/-- CTX_OPEN, CTX_ROOT, CTX_RELEASE, CONTEXT_FREED, XFER_IN, XFER_OUT, XFER_DONE and INFO_SEL_SNAP. A context command that breaks
R365, or whose session has no TENANT privilege, is refused with its reason. CTX_OPEN opens a FREE context for the session's
tenant, CTX_ROOT changes the root of an OPEN one that no instance uses, CTX_RELEASE puts it in RELEASING; another state or tenant
refuses with CTX_STATE. When no instance of it is left it is FREE and CTX_DONE is posted. A transfer that fails a check is
refused. One under way moves its next block in its slot: XFER_IN stores the bytes there and nowhere else, XFER_OUT sends those of
a block that verifies; a bad block, an unreachable store or 1 ms without a slot ends it with its fault. Its record gives the
blocks moved. -/
def Obligations.ContextsAndTransfers : Prop :=
  (∀ (s : State) (c : Cmd) (rest : List Cmd), s.drover.cmds = c :: rest →
    (hostCmdBad c = true →
      (c.op = 0x81 → exec .ctxOpen s = .next (hostDone (popCmd s) c 0x10 0x01 0 0))
      ∧ (c.op = 0x82 → exec .ctxRoot s = .next (hostDone (popCmd s) c 0x10 0x01 0 0))
      ∧ (c.op = 0x83 → exec .ctxRelease s = .next (hostDone (popCmd s) c 0x10 0x01 0 0)))
    ∧ (hostCmdBad c = false → (sessPriv s c.sess).getLsbD 0 = false →
      (c.op = 0x81 → exec .ctxOpen s = .next (hostDone (popCmd s) c 0x10 0x40 0 0))
      ∧ (c.op = 0x82 → exec .ctxRoot s = .next (hostDone (popCmd s) c 0x10 0x40 0 0))
      ∧ (c.op = 0x83 → exec .ctxRelease s = .next (hostDone (popCmd s) c 0x10 0x40 0 0)))
    ∧ (hostCmdBad c = false → (sessPriv s c.sess).getLsbD 0 = true →
      (c.op = 0x81 →
        ((ctxAt s c.ctx).st ≠ .free → exec .ctxOpen s = .next (hostDone (popCmd s) c 0x10 0x41 0 0))
        ∧ ((ctxAt s c.ctx).st = .free → exec .ctxOpen s = .next (hostDone (setCtx (popCmd s) c.ctx
            ⟨.opened, sessTenant s c.sess, c.w2.toNat, bits c.w3 12 0, 0, 0, 0⟩) c 0x10 0 0 0)))
      ∧ (c.op = 0x82 →
        (ctxOpenFor s c = false → exec .ctxRoot s = .next (hostDone (popCmd s) c 0x10 0x41 0 0))
        ∧ (ctxOpenFor s c = true → (∃ i ∈ s.drover.insts, i.ctx = c.ctx) →
          exec .ctxRoot s = .next (hostDone (popCmd s) c 0x10 0x42 0 0))
        ∧ (ctxOpenFor s c = true → (∀ i ∈ s.drover.insts, i.ctx ≠ c.ctx) →
          exec .ctxRoot s = .next (hostDone (setCtx (popCmd s) c.ctx
            { ctxAt s c.ctx with base := c.w2.toNat, count := bits c.w3 12 0 }) c 0x10 0 0 0)))
      ∧ (c.op = 0x83 →
        (ctxOpenFor s c = false → exec .ctxRelease s = .next (hostDone (popCmd s) c 0x10 0x41 0 0))
        ∧ (ctxOpenFor s c = true → (∀ i ∈ s.drover.insts, i.ctx ≠ c.ctx) →
          exec .ctxRelease s = .next (setCtx (popCmd s) c.ctx
            { ctxAt s c.ctx with st := .releasing, queue := c.queue, sess := c.sess, cookie := c.cookie })))))
  ∧ (∀ (s : State) (n : Fin 16384),
    (((ctxAt s n.val).st ≠ .releasing ∨ ∃ i ∈ s.drover.insts, i.ctx = n.val) → exec (.contextFreed n) s = .next s)
    ∧ ((ctxAt s n.val).st = .releasing → (∀ i ∈ s.drover.insts, i.ctx ≠ n.val) → ∃ t, exec (.contextFreed n) s = .next t
      ∧ Only [.regs, .evts, .host] s t ∧ ctxAt t n.val = Ctx.free ∧ (∀ x, x ≠ n.val → ctxAt t x = ctxAt s x)))
  ∧ (∀ (s : State) (c : Cmd) (rest : List Cmd) (r : Nat), s.host.xfer = none → s.host.cmds = c :: rest → xferReason s c = some r →
    (c.op = 0x84 → ∀ b e, exec (.xferIn ⟨b, e⟩) s = .next (hostDone (s.mapHost (fun h => { h with cmds := rest })) c 0x11 r 0 0))
    ∧ (c.op = 0x85 → exec .xferOut s = .next (hostDone (s.mapHost (fun h => { h with cmds := rest })) c 0x11 r 0 0)))
  ∧ (∀ (s : State) (x : Xfer) (a : Nat), s.host.xfer = some x → x.fault = none → x.moved < xferBlocks x.cmd →
    a = xferDie x.cmd + 512 * x.moved →
    (x.since / 40 + 50000 ≤ s.ac →
      (x.cmd.op = 0x84 → ∀ b e, exec (.xferIn ⟨b, e⟩) s = .next (xferFault s x 0x0703 0))
      ∧ (x.cmd.op = 0x85 → exec .xferOut s = .next (xferFault s x 0x0703 1)))
    ∧ (s.ac < x.since / 40 + 50000 →
      (x.cmd.op = 0x84 → hostEntry s a 512 x.since = .go → ∀ (b : Vector Byte 512) (e : Bool),
        ∃ t, exec (.xferIn ⟨b, e⟩) s = .next t ∧ Only [.regs, .mem, .slots, .herd, .host, .power] s t
          ∧ t.host.xfer = some { x with moved := x.moved + 1, since := s.now, asks := false }
          ∧ (∀ i, (h : i < 512) → t.mem.read (a + i) = b[i]) ∧ (∀ y, (y < a ∨ a + 512 ≤ y) → t.mem.read y = s.mem.read y))
      ∧ (x.cmd.op = 0x85 → hostEntry s a 512 x.since = .go → s.mem.verify (a / 512) = .good →
        ∃ t, exec .xferOut s = .next t ∧ Only [.regs, .slots, .herd, .host, .power, .out] s t
          ∧ t.host.xfer = some { x with moved := x.moved + 1, since := s.now, asks := false }
          ∧ t.out = s.out ++ [.hostWrite (xferFunc s x.cmd) (xferHost x.cmd + 512 * x.moved) (s.mem.block (a / 512))])
      ∧ (∀ m, x.cmd.op = 0x85 → hostEntry s a 512 x.since = .go → s.mem.verify (a / 512) = .mismatch m →
        exec .xferOut s = .next (xferFault (takeSlot s a 1) x 0x0002 m))
      ∧ (∀ w, x.cmd.op = 0x85 → hostEntry s a 512 x.since = .go → s.mem.verify (a / 512) = .poisoned w →
        exec .xferOut s = .next (xferFault (takeSlot s a 1) x 0x0003 (BitVec.ofNat 32 w)))
      ∧ (∀ d, hostEntry s a 512 x.since = .wake d →
        (x.cmd.op = 0x84 → ∀ b e, exec (.xferIn ⟨b, e⟩) s = .next (startWake s d))
        ∧ (x.cmd.op = 0x85 → exec .xferOut s = .next (startWake s d)))
      ∧ (hostEntry s a 512 x.since = .wait →
        (x.cmd.op = 0x84 → ∀ b e, exec (.xferIn ⟨b, e⟩) s = .next (s.mapHost (fun h => { h with xfer := some { x with asks := true } })))
        ∧ (x.cmd.op = 0x85 → exec .xferOut s = .next (s.mapHost (fun h => { h with xfer := some { x with asks := true } }))))
      ∧ (∀ n, hostEntry s a 512 x.since = .answer n →
        (x.cmd.op = 0x84 → ∀ b e, exec (.xferIn ⟨b, e⟩) s = .next (xferFault s x (if n = 5 then 0x0005 else 0x0001) 0))
        ∧ (x.cmd.op = 0x85 → exec .xferOut s = .next (xferFault s x (if n = 5 then 0x0005 else 0x0001) 0))))
    ∧ exec .xferDone s = .next s)
  ∧ (∀ (s : State) (x : Xfer), s.host.xfer = some x →
    (∀ c, x.fault = some c →
      exec .xferDone s = .next (hostDone (s.mapHost (fun h => { h with xfer := none })) x.cmd 0x11 0x44 c x.moved))
    ∧ (x.fault = none → xferBlocks x.cmd ≤ x.moved →
      exec .xferDone s = .next (hostDone (s.mapHost (fun h => { h with xfer := none })) x.cmd 0x11 0 0 x.moved)))
  ∧ (∀ s : State, s.host.xfer = none → exec .xferDone s = .next s)
  ∧ (∀ (s u : State) (f : FuncId) (v : Word), Reaches s f (regAt slotHost 0x110) →
    u = s.fromHost.setReg slotHost 0x110 (v &&& 0x30003FFF) →
    ∃ t, exec (.infoSelSnap f v) s = .next t ∧ Only [.regs] u t ∧ t.reg slotHost 0x110 = v &&& 0x30003FFF
      ∧ ∀ k < 4, t.reg slotHost (0x114 + 4 * k) = (infoWords u (bits v 29 28) (bits v 13 0)).getD k 0)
┄┄┄┄┄┄┄┄┄┄┄┄┄┄┄┄┄┄┄┄
→ **Exercise requirements**:
All lines holding the word "false" must be copied from the data.

→ **Response**:
    ∧ (hostCmdBad c = false → (sessPriv s c.sess).getLsbD 0 = false →
    ∧ (hostCmdBad c = false → (sessPriv s c.sess).getLsbD 0 = true →
        (ctxOpenFor s c = false → exec .ctxRoot s = .next (hostDone (popCmd s) c 0x10 0x41 0 0))
        (ctxOpenFor s c = false → exec .ctxRelease s = .next (hostDone (popCmd s) c 0x10 0x41 0 0))
          ∧ t.host.xfer = some { x with moved := x.moved + 1, since := s.now, asks := false }
          ∧ t.host.xfer = some { x with moved := x.moved + 1, since := s.now, asks := false }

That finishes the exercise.